### Goal of the exercise
Among the lines below, return each one that contains the word "triads".

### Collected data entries
■ ■ ■
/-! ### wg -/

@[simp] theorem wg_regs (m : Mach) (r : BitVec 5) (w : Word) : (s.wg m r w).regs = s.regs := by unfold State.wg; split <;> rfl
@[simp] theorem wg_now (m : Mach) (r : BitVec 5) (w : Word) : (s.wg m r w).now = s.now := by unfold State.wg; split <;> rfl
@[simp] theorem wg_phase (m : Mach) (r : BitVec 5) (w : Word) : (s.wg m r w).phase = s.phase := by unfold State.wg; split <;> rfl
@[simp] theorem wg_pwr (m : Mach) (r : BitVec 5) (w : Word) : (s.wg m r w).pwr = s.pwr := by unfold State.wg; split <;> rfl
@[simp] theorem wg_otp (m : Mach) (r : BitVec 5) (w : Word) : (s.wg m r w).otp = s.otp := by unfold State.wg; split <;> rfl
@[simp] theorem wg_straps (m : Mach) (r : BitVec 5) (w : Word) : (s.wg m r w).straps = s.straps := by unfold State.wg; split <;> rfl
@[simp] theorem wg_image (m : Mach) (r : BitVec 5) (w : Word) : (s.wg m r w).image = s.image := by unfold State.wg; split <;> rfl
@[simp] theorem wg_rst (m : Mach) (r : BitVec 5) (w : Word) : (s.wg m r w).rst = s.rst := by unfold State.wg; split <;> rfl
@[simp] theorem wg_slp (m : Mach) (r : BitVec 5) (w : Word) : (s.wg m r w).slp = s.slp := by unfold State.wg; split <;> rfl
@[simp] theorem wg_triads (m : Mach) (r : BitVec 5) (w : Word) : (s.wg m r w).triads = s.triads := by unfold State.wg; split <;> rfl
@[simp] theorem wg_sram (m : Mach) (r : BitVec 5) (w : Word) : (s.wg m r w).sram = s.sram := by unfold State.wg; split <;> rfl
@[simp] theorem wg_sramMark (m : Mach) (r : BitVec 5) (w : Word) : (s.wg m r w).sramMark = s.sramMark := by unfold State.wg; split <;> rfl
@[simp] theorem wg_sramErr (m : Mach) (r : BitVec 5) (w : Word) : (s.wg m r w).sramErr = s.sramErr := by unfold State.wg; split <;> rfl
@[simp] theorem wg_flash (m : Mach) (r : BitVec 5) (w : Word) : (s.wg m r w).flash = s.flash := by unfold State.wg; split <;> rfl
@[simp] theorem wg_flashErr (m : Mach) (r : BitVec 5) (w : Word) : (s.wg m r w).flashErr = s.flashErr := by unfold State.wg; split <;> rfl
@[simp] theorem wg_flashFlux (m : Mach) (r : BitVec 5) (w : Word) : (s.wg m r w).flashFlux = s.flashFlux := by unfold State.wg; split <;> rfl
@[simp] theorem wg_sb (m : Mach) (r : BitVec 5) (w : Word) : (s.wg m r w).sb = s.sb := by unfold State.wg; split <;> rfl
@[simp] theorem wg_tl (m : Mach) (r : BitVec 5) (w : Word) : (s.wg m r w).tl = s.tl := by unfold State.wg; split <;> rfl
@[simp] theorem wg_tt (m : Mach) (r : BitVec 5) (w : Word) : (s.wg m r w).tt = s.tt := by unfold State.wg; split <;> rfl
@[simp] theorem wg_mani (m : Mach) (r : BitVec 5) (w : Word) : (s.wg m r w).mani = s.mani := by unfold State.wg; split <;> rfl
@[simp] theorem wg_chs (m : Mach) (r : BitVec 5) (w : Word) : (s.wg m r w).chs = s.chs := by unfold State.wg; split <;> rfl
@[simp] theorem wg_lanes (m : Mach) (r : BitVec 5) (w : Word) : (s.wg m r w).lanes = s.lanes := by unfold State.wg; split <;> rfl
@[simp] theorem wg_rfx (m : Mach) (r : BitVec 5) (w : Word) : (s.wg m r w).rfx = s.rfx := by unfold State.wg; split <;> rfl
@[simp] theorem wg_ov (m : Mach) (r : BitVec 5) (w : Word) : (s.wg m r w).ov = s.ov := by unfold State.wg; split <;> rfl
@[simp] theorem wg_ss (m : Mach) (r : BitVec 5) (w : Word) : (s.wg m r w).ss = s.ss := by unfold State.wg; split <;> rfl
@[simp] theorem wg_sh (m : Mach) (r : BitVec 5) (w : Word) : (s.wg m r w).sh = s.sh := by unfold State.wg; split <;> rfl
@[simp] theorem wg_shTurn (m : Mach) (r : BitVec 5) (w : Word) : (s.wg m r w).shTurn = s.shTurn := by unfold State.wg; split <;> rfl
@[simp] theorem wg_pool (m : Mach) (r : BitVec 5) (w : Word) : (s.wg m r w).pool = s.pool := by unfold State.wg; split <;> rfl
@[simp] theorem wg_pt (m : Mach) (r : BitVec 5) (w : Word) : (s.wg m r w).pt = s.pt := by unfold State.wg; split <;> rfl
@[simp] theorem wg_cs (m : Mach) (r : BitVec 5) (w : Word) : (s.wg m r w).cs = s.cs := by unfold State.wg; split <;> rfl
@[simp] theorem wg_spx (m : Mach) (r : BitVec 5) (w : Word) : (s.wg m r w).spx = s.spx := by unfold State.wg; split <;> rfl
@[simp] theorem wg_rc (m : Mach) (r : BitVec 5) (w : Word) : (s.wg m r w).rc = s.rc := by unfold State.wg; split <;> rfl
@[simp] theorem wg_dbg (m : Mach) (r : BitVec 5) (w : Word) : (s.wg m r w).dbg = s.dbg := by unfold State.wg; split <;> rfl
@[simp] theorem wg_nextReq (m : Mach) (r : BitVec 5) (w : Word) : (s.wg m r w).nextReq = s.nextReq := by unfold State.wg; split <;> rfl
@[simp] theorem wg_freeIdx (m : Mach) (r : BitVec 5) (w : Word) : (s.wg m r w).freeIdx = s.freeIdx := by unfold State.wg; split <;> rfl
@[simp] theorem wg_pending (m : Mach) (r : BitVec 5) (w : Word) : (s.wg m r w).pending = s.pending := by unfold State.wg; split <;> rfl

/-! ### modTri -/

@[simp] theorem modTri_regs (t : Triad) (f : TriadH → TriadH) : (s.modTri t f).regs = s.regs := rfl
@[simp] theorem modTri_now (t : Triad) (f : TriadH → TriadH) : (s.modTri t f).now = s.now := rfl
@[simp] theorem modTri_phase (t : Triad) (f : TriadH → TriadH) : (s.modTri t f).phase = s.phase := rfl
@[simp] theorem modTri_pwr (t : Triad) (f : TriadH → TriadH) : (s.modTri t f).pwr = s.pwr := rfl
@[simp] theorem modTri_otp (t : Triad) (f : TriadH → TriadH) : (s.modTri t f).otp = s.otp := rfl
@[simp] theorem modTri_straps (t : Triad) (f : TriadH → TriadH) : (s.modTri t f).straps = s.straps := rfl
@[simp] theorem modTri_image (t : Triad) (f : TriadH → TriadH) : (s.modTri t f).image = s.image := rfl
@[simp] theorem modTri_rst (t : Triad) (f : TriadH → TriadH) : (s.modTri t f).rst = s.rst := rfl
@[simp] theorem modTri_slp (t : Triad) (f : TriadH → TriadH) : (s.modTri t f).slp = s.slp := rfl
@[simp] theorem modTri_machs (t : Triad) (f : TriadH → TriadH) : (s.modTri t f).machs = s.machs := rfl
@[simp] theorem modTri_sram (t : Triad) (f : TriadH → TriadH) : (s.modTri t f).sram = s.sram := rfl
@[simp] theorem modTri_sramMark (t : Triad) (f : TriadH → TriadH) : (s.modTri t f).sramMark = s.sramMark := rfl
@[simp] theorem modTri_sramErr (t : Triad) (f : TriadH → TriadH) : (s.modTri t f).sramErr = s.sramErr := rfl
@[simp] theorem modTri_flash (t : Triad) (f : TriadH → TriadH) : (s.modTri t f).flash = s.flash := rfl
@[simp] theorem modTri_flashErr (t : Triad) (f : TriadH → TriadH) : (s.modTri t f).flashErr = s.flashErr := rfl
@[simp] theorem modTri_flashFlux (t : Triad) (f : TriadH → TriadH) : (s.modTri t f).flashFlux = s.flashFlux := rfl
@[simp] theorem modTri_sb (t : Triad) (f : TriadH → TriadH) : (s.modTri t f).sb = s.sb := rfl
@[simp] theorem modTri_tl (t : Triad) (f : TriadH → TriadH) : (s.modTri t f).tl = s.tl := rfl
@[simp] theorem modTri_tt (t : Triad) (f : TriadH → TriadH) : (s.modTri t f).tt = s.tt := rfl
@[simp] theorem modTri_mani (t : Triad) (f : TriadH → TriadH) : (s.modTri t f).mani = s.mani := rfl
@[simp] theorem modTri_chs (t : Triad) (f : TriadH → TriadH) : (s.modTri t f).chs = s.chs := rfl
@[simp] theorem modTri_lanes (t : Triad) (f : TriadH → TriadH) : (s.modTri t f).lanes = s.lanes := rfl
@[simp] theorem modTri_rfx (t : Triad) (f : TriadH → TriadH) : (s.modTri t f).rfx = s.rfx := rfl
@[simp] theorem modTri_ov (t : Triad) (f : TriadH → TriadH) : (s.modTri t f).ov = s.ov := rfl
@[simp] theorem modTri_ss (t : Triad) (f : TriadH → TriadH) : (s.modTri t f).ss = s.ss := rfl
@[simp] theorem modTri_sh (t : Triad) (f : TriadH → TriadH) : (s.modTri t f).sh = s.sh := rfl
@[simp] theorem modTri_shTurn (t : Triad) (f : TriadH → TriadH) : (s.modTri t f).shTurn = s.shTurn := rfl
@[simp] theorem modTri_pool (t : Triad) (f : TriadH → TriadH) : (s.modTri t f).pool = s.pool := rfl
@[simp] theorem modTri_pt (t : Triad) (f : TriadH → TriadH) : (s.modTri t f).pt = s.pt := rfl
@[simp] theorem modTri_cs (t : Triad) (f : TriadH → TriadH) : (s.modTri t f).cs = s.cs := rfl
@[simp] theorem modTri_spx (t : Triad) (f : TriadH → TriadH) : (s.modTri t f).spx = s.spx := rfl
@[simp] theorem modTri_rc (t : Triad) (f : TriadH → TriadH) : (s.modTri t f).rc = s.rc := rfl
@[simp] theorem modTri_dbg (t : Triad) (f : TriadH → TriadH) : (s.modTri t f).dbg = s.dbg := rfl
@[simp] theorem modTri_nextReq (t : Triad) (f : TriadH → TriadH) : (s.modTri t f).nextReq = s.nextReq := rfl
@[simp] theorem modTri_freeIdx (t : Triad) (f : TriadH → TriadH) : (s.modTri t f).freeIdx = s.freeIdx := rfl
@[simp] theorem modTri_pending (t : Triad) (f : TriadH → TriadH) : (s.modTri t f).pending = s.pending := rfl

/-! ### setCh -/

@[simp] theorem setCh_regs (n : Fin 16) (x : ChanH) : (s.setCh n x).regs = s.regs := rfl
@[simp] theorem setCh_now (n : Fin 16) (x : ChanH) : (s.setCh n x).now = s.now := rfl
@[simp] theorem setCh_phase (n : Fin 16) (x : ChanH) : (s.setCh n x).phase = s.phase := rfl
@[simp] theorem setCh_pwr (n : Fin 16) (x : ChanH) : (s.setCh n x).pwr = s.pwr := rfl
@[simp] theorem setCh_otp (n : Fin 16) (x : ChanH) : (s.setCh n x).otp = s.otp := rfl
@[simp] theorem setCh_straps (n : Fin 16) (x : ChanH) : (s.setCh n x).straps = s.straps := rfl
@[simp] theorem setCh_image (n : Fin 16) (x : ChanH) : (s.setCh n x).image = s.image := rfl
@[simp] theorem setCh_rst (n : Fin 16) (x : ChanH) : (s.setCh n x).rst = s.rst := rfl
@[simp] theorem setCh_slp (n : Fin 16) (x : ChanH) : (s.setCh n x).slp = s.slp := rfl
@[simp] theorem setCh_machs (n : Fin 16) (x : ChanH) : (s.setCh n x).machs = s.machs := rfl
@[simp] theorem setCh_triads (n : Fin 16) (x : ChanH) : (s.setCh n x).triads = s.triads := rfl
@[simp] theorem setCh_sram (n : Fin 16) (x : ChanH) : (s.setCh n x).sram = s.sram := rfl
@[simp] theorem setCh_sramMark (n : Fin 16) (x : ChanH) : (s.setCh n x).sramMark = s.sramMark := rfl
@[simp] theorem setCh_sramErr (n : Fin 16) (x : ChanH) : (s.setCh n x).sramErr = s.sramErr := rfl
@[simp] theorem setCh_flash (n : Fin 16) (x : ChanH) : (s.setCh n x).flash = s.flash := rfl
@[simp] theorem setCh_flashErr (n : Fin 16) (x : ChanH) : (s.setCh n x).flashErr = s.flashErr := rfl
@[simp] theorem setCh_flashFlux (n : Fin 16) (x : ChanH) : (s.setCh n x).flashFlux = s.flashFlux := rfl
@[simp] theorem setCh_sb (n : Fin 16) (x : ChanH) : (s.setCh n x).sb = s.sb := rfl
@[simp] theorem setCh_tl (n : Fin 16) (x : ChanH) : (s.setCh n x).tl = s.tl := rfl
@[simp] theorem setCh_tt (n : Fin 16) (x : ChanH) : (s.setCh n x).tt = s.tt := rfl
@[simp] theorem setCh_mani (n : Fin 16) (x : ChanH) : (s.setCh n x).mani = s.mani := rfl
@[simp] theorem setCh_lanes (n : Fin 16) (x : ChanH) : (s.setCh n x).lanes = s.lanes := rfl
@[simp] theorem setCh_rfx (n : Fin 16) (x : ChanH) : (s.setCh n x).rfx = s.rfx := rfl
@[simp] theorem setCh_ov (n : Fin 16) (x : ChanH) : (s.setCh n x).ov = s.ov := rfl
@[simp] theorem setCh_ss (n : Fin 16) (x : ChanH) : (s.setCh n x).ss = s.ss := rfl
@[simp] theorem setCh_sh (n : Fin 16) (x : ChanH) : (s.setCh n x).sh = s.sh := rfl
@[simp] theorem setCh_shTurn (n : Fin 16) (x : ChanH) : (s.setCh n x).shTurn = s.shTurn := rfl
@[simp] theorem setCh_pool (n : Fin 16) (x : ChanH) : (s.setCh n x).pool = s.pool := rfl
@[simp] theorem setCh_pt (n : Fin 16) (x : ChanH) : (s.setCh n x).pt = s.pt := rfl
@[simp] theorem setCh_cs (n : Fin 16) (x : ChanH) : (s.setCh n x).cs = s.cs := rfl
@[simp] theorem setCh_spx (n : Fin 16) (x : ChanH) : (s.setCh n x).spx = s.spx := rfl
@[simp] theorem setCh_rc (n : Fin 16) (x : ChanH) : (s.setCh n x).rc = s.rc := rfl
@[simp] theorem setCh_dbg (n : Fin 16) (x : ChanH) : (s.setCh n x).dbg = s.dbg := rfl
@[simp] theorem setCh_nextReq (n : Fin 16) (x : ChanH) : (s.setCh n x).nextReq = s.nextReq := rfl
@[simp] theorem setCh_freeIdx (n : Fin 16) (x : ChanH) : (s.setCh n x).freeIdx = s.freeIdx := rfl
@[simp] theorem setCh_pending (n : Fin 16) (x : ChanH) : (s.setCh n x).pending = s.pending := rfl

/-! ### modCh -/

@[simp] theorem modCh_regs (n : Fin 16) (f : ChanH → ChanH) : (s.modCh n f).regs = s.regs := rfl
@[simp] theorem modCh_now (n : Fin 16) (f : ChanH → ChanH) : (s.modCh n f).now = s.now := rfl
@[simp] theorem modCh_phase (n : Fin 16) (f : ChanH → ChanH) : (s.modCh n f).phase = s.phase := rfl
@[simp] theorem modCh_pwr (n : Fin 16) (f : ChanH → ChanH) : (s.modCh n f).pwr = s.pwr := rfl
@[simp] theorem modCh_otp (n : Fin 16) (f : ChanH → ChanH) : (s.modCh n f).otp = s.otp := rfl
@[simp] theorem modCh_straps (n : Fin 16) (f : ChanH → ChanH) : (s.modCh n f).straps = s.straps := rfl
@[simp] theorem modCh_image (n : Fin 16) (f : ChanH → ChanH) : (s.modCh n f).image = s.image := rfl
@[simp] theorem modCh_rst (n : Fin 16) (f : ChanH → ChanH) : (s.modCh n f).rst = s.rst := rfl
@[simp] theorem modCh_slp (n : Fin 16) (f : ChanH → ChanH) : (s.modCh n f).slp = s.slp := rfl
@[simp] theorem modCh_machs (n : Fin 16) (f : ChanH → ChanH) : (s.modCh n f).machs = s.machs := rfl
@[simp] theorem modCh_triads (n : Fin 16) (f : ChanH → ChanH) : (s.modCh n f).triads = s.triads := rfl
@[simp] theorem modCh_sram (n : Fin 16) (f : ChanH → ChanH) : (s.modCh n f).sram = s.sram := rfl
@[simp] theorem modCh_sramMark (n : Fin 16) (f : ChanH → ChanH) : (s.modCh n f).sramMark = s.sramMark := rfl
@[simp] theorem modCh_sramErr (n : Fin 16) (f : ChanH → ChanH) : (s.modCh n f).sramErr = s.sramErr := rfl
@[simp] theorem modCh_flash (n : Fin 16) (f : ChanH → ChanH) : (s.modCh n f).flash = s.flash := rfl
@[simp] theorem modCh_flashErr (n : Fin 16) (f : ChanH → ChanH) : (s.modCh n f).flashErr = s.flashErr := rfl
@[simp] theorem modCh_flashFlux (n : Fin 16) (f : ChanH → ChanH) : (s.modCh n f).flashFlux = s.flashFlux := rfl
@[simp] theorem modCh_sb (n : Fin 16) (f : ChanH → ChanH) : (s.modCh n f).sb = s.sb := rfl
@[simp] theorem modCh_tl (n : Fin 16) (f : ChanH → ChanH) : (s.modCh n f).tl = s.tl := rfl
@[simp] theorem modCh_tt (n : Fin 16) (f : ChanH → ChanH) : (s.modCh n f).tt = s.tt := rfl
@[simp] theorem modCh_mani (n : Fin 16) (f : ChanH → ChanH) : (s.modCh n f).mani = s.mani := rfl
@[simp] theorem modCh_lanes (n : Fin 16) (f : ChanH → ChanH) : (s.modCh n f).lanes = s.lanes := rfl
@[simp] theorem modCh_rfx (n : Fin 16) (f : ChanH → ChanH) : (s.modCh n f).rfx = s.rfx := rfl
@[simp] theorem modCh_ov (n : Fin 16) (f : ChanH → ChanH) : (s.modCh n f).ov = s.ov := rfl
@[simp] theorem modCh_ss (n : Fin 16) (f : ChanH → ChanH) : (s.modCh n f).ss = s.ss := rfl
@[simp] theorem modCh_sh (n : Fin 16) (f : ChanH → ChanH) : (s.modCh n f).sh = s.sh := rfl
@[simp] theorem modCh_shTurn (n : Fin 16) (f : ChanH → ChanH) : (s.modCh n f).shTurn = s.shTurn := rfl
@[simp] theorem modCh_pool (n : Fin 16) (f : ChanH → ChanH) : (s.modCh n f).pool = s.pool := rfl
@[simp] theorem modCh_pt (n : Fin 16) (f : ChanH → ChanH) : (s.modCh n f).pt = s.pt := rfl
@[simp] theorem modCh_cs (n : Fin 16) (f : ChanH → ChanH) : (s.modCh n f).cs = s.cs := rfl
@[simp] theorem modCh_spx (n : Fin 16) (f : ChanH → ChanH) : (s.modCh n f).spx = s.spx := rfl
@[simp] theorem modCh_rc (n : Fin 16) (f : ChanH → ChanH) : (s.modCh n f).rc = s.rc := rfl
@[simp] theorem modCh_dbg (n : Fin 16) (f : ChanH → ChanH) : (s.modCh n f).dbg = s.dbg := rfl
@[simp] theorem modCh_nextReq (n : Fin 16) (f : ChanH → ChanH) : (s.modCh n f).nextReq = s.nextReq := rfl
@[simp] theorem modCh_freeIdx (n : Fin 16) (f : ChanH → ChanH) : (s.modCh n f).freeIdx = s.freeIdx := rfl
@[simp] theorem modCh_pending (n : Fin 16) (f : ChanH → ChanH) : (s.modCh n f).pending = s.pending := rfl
■ ■ ■
### Exercise response
@[simp] theorem wg_triads (m : Mach) (r : BitVec 5) (w : Word) : (s.wg m r w).triads = s.triads := by unfold State.wg; split <;> rfl
@[simp] theorem setCh_triads (n : Fin 16) (x : ChanH) : (s.setCh n x).triads = s.triads := rfl
@[simp] theorem modCh_triads (n : Fin 16) (f : ChanH → ChanH) : (s.modCh n f).triads = s.triads := rfl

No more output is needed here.